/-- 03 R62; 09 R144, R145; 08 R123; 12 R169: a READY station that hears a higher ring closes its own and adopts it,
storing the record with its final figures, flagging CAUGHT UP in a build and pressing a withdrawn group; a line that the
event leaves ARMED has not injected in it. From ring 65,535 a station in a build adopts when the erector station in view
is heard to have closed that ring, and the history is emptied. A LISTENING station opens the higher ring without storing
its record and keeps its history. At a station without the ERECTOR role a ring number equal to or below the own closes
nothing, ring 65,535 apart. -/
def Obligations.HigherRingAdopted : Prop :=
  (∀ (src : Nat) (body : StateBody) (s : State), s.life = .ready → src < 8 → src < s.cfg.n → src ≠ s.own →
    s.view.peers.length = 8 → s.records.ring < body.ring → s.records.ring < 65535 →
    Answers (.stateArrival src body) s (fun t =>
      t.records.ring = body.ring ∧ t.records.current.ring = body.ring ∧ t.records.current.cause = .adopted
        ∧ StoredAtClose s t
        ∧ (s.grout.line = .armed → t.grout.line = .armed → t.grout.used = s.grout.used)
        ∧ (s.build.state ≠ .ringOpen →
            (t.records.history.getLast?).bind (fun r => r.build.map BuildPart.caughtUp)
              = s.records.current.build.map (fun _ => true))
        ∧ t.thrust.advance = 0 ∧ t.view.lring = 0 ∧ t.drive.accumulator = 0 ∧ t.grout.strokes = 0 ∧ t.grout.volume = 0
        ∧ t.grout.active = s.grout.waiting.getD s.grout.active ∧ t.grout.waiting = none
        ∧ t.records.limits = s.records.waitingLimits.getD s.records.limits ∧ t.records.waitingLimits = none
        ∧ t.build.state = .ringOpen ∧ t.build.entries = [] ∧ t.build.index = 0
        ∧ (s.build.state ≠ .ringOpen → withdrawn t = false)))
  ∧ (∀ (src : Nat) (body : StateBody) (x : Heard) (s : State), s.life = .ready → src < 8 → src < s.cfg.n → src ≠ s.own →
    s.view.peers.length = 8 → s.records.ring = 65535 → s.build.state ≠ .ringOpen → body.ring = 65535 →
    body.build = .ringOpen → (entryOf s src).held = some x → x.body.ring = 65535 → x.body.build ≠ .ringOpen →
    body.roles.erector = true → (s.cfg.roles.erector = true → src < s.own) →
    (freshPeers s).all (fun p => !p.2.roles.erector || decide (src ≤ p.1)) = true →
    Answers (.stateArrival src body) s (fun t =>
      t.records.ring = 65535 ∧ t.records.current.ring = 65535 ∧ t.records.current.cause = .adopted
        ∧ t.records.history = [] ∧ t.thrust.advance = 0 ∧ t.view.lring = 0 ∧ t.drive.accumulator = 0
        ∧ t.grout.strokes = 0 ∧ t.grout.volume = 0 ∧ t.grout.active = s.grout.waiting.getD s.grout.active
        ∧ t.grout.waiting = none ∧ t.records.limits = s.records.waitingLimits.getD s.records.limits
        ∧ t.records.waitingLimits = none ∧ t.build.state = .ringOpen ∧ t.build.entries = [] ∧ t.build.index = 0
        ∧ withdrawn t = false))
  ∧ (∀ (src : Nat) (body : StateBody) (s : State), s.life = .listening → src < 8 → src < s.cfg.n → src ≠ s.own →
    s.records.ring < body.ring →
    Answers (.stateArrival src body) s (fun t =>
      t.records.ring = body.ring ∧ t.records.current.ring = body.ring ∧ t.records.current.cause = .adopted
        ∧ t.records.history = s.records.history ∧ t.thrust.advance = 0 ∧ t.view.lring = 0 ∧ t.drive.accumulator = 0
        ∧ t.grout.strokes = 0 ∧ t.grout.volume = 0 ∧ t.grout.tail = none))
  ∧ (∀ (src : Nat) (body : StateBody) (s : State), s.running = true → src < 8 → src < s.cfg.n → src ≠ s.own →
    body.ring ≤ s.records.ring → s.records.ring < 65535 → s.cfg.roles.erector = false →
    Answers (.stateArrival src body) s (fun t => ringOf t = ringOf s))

* * *

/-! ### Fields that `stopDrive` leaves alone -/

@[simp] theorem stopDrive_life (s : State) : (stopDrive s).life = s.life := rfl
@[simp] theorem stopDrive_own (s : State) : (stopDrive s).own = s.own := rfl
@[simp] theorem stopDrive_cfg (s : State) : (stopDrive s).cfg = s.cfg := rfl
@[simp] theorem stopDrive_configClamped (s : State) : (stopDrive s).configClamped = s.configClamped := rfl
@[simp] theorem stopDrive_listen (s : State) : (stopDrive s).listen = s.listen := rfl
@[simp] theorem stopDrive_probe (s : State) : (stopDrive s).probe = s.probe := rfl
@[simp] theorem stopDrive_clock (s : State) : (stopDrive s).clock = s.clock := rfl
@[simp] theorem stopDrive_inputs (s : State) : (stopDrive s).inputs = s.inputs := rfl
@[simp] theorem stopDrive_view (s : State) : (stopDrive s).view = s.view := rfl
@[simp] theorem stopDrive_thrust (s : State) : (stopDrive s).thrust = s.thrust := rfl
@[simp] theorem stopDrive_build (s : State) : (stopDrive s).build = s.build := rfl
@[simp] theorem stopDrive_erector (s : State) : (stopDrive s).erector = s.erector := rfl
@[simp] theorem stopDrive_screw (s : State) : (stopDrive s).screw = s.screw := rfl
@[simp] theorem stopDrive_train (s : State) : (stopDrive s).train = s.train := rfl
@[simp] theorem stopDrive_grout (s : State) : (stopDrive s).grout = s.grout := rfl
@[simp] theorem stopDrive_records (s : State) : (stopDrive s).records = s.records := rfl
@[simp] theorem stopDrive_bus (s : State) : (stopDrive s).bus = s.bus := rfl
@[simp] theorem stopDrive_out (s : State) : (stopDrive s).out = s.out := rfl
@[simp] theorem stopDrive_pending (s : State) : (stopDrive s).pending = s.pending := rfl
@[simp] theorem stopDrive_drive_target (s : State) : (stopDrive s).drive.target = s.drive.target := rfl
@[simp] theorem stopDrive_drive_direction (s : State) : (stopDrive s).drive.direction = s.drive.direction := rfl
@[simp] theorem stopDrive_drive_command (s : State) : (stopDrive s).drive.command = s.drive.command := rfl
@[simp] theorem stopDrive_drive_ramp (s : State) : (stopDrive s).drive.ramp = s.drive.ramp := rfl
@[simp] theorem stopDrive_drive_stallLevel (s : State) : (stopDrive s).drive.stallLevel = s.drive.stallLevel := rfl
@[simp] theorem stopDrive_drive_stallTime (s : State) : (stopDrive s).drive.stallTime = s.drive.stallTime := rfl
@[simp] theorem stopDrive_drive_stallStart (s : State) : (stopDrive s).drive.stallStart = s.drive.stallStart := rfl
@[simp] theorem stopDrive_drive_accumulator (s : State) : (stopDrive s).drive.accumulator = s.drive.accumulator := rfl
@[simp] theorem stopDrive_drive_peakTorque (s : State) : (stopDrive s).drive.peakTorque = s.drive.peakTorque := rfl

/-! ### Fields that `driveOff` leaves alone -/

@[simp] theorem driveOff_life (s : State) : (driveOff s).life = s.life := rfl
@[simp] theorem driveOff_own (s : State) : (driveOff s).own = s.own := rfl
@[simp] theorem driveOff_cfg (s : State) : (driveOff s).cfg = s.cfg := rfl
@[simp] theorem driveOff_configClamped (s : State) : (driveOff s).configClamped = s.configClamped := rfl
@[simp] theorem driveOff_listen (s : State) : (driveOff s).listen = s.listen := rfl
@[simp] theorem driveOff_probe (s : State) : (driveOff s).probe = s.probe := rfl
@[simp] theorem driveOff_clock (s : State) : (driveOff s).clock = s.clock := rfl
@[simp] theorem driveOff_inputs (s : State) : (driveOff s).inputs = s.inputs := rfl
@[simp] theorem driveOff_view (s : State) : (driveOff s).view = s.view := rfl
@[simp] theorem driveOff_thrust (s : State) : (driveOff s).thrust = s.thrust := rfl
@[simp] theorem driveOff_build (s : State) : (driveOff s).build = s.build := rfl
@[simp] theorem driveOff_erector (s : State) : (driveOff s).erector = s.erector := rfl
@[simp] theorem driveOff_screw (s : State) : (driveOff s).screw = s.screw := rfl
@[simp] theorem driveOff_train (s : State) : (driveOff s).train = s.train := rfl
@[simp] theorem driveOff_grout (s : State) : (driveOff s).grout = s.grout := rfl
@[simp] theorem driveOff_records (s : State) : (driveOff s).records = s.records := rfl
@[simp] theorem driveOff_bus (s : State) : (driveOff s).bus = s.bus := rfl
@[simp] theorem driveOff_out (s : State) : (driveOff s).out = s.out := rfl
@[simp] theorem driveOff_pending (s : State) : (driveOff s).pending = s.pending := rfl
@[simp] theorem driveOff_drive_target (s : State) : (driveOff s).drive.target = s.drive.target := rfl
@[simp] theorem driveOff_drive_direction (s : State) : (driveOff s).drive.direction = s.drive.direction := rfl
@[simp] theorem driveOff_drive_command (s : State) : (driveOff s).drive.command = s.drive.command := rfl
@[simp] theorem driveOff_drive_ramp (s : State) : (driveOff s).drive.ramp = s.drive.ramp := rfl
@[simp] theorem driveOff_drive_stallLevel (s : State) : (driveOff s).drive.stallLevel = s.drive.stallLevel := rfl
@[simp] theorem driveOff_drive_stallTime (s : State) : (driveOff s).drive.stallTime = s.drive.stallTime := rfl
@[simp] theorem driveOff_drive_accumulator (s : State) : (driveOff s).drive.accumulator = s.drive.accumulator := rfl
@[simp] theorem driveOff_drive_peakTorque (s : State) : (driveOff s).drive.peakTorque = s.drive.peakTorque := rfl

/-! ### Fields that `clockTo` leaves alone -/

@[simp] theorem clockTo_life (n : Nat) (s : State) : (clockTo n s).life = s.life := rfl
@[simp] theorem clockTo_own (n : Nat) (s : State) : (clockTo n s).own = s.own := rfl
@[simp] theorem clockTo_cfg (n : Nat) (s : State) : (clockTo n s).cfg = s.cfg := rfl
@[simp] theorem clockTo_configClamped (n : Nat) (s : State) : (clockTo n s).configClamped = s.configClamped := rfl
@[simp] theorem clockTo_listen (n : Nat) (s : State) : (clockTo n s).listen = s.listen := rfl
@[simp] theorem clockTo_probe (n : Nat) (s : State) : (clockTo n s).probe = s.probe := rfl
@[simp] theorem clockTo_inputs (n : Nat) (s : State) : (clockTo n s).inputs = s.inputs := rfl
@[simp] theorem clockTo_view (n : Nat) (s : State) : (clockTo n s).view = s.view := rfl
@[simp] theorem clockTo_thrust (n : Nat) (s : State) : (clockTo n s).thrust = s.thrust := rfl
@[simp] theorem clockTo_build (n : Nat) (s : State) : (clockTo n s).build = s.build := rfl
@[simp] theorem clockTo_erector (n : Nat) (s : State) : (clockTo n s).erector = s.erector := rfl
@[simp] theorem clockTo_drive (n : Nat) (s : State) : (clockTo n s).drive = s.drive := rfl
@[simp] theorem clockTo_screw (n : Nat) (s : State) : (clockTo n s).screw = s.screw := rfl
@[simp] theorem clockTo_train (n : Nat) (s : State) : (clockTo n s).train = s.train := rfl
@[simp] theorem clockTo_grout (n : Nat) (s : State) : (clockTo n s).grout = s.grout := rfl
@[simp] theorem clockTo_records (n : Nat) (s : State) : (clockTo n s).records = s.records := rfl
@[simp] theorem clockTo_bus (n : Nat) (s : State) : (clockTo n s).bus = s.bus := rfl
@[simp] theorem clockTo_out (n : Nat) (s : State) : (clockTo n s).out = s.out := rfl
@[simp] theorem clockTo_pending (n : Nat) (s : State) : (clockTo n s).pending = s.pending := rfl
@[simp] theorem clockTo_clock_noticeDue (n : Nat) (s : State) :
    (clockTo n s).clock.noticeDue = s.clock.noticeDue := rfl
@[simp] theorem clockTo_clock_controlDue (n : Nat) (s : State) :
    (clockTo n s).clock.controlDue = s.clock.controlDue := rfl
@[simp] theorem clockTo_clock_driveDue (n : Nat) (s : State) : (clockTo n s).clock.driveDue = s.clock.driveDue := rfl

### PROBLEM TO WORK ON
In the listing above, each line with the word "strokes" is to be copied out.

### RESULT FOR THIS TASK
        ∧ t.thrust.advance = 0 ∧ t.view.lring = 0 ∧ t.drive.accumulator = 0 ∧ t.grout.strokes = 0 ∧ t.grout.volume = 0
        ∧ t.grout.strokes = 0 ∧ t.grout.volume = 0 ∧ t.grout.active = s.grout.waiting.getD s.grout.active
        ∧ t.grout.strokes = 0 ∧ t.grout.volume = 0 ∧ t.grout.tail = none))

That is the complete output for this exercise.